■ HOW TO COMPLETE THIS TASK
Return only the lines from the one containing "of (R6, R7). -/" to the end of the entries below, exactly as written, both ends included.

++++ SUPPLIED RECORDS

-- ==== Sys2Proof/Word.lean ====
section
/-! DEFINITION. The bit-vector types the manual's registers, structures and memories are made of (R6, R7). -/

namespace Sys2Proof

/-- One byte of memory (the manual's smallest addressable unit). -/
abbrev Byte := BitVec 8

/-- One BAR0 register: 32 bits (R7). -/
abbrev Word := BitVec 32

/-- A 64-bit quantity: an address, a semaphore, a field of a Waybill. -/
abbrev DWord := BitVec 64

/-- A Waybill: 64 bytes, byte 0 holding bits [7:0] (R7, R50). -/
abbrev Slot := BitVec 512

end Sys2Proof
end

++++++++

■ ANSWER SPACE
/-! DEFINITION. The bit-vector types the manual's registers, structures and memories are made of (R6, R7). -/

namespace Sys2Proof

/-- One byte of memory (the manual's smallest addressable unit). -/
abbrev Byte := BitVec 8

/-- One BAR0 register: 32 bits (R7). -/
abbrev Word := BitVec 32

/-- A 64-bit quantity: an address, a semaphore, a field of a Waybill. -/
abbrev DWord := BitVec 64

/-- A Waybill: 64 bytes, byte 0 holding bits [7:0] (R7, R50). -/
abbrev Slot := BitVec 512

end Sys2Proof
end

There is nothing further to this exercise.